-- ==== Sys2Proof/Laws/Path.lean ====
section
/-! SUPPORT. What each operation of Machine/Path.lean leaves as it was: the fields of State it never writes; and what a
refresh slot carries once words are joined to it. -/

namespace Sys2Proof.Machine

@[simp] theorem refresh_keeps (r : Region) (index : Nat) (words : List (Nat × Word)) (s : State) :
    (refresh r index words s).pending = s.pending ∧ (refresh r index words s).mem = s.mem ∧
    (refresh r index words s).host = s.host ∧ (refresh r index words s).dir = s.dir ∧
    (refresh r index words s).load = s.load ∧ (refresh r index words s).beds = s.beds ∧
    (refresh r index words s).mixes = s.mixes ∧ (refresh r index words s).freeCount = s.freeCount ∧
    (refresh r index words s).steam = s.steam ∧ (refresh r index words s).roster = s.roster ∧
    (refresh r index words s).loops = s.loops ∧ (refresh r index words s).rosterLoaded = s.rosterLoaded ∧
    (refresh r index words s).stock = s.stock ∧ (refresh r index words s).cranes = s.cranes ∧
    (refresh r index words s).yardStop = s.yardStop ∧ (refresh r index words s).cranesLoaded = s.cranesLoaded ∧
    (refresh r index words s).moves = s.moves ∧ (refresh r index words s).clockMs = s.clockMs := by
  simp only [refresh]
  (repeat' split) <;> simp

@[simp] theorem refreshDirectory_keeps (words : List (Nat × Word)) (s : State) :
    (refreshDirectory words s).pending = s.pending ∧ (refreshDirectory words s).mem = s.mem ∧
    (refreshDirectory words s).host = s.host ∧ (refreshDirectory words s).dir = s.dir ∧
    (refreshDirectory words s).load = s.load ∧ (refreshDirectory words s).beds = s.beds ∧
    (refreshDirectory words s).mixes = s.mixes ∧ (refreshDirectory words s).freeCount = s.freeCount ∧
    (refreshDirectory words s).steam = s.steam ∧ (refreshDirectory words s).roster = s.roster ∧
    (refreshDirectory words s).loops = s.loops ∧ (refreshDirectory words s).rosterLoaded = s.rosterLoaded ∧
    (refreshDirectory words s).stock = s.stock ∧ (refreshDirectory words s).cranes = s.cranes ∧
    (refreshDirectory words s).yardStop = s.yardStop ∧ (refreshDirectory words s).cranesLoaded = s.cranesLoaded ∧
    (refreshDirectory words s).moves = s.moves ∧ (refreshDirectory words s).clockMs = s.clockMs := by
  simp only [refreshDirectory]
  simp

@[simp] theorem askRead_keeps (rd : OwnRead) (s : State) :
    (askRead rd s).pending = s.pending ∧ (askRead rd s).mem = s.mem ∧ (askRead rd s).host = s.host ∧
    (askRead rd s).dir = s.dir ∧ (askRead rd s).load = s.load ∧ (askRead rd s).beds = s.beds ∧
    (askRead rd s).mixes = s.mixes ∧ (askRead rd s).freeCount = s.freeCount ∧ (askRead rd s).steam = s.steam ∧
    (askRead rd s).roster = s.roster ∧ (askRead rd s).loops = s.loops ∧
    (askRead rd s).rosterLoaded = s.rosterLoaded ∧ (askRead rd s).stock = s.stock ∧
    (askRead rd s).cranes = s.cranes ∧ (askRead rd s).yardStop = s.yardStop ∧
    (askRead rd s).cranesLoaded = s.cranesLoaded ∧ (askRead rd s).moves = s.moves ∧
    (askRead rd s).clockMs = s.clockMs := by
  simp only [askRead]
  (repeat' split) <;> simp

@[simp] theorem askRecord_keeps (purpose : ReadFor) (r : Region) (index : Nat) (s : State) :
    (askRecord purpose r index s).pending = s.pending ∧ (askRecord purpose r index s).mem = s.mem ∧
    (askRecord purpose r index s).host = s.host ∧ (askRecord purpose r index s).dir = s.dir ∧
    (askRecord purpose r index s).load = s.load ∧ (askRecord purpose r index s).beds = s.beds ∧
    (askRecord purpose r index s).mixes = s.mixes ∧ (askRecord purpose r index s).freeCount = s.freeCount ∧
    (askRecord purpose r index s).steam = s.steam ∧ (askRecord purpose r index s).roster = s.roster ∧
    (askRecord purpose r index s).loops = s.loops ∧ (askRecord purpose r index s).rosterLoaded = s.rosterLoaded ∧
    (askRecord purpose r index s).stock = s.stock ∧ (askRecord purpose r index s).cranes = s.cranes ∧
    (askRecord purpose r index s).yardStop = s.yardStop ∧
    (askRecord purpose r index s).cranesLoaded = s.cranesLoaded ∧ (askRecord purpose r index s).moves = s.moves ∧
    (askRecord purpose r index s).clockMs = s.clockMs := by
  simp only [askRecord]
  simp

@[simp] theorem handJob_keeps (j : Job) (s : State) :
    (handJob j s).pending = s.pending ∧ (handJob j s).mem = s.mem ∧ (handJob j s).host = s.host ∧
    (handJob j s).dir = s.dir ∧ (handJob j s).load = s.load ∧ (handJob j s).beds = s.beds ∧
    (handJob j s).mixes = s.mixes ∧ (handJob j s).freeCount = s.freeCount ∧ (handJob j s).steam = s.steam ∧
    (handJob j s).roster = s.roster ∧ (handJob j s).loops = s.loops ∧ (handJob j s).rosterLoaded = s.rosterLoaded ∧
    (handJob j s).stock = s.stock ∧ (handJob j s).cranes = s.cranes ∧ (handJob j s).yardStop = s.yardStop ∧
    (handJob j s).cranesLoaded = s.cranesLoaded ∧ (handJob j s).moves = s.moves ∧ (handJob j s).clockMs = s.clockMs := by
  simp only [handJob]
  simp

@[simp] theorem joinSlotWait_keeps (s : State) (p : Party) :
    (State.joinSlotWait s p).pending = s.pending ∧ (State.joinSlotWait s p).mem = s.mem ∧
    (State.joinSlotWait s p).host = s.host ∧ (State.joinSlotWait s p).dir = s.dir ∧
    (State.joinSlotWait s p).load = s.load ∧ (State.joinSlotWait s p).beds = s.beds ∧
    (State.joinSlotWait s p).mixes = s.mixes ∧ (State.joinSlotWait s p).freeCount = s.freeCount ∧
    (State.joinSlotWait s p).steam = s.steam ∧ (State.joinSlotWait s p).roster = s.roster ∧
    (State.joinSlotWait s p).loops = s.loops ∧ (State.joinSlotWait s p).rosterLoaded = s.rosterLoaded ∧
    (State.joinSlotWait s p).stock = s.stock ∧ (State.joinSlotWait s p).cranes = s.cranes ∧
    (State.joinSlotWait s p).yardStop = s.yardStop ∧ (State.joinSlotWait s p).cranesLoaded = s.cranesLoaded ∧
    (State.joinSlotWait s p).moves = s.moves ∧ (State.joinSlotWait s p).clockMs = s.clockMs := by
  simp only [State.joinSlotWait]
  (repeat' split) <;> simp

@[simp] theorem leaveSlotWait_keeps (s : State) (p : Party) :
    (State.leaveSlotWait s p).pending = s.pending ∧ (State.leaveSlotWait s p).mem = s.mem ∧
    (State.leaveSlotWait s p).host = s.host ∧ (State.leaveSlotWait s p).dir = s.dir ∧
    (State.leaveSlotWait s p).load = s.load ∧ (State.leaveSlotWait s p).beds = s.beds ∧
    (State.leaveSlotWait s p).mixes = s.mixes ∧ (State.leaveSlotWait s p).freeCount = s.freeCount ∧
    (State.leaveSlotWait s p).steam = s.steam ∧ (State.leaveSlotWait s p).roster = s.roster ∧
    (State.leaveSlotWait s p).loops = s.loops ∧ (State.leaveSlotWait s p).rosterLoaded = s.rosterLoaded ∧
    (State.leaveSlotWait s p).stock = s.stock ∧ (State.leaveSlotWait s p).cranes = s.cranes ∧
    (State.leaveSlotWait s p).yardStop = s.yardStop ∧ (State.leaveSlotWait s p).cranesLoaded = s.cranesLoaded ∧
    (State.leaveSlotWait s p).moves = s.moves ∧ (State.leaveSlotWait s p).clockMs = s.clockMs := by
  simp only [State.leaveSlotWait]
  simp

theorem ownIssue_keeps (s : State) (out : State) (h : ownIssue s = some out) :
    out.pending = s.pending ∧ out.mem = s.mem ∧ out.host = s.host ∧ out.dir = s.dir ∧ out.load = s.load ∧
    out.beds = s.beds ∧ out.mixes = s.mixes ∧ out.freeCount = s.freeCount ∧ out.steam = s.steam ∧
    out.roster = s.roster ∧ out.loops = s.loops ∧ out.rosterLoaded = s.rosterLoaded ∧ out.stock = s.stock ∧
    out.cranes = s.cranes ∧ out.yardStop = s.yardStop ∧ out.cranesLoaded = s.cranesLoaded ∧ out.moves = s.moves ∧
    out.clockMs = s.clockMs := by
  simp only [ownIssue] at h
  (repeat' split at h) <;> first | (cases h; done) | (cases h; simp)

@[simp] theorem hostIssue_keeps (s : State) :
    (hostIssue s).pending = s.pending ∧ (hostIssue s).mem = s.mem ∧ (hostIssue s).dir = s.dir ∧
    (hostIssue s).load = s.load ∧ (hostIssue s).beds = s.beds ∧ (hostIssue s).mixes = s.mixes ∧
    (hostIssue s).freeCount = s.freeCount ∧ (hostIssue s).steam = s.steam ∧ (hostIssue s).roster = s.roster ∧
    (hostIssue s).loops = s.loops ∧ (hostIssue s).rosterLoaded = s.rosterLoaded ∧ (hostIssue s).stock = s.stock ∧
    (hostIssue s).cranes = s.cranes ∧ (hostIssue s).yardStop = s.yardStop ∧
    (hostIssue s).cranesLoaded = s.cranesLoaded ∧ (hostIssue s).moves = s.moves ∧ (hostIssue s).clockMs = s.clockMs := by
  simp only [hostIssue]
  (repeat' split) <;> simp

(TASK BRIEF)
Find "(refreshDirectory words s).moves" in the entries above and copy that whole line exactly, then each line after it through the line that contains "(handJob j s).dir".

(TASK OUTPUT)
    (refreshDirectory words s).moves = s.moves ∧ (refreshDirectory words s).clockMs = s.clockMs := by
  simp only [refreshDirectory]
  simp

@[simp] theorem askRead_keeps (rd : OwnRead) (s : State) :
    (askRead rd s).pending = s.pending ∧ (askRead rd s).mem = s.mem ∧ (askRead rd s).host = s.host ∧
    (askRead rd s).dir = s.dir ∧ (askRead rd s).load = s.load ∧ (askRead rd s).beds = s.beds ∧
    (askRead rd s).mixes = s.mixes ∧ (askRead rd s).freeCount = s.freeCount ∧ (askRead rd s).steam = s.steam ∧
    (askRead rd s).roster = s.roster ∧ (askRead rd s).loops = s.loops ∧
    (askRead rd s).rosterLoaded = s.rosterLoaded ∧ (askRead rd s).stock = s.stock ∧
    (askRead rd s).cranes = s.cranes ∧ (askRead rd s).yardStop = s.yardStop ∧
    (askRead rd s).cranesLoaded = s.cranesLoaded ∧ (askRead rd s).moves = s.moves ∧
    (askRead rd s).clockMs = s.clockMs := by
  simp only [askRead]
  (repeat' split) <;> simp

@[simp] theorem askRecord_keeps (purpose : ReadFor) (r : Region) (index : Nat) (s : State) :
    (askRecord purpose r index s).pending = s.pending ∧ (askRecord purpose r index s).mem = s.mem ∧
    (askRecord purpose r index s).host = s.host ∧ (askRecord purpose r index s).dir = s.dir ∧
    (askRecord purpose r index s).load = s.load ∧ (askRecord purpose r index s).beds = s.beds ∧
    (askRecord purpose r index s).mixes = s.mixes ∧ (askRecord purpose r index s).freeCount = s.freeCount ∧
    (askRecord purpose r index s).steam = s.steam ∧ (askRecord purpose r index s).roster = s.roster ∧
    (askRecord purpose r index s).loops = s.loops ∧ (askRecord purpose r index s).rosterLoaded = s.rosterLoaded ∧
    (askRecord purpose r index s).stock = s.stock ∧ (askRecord purpose r index s).cranes = s.cranes ∧
    (askRecord purpose r index s).yardStop = s.yardStop ∧
    (askRecord purpose r index s).cranesLoaded = s.cranesLoaded ∧ (askRecord purpose r index s).moves = s.moves ∧
    (askRecord purpose r index s).clockMs = s.clockMs := by
  simp only [askRecord]
  simp

@[simp] theorem handJob_keeps (j : Job) (s : State) :
    (handJob j s).pending = s.pending ∧ (handJob j s).mem = s.mem ∧ (handJob j s).host = s.host ∧
    (handJob j s).dir = s.dir ∧ (handJob j s).load = s.load ∧ (handJob j s).beds = s.beds ∧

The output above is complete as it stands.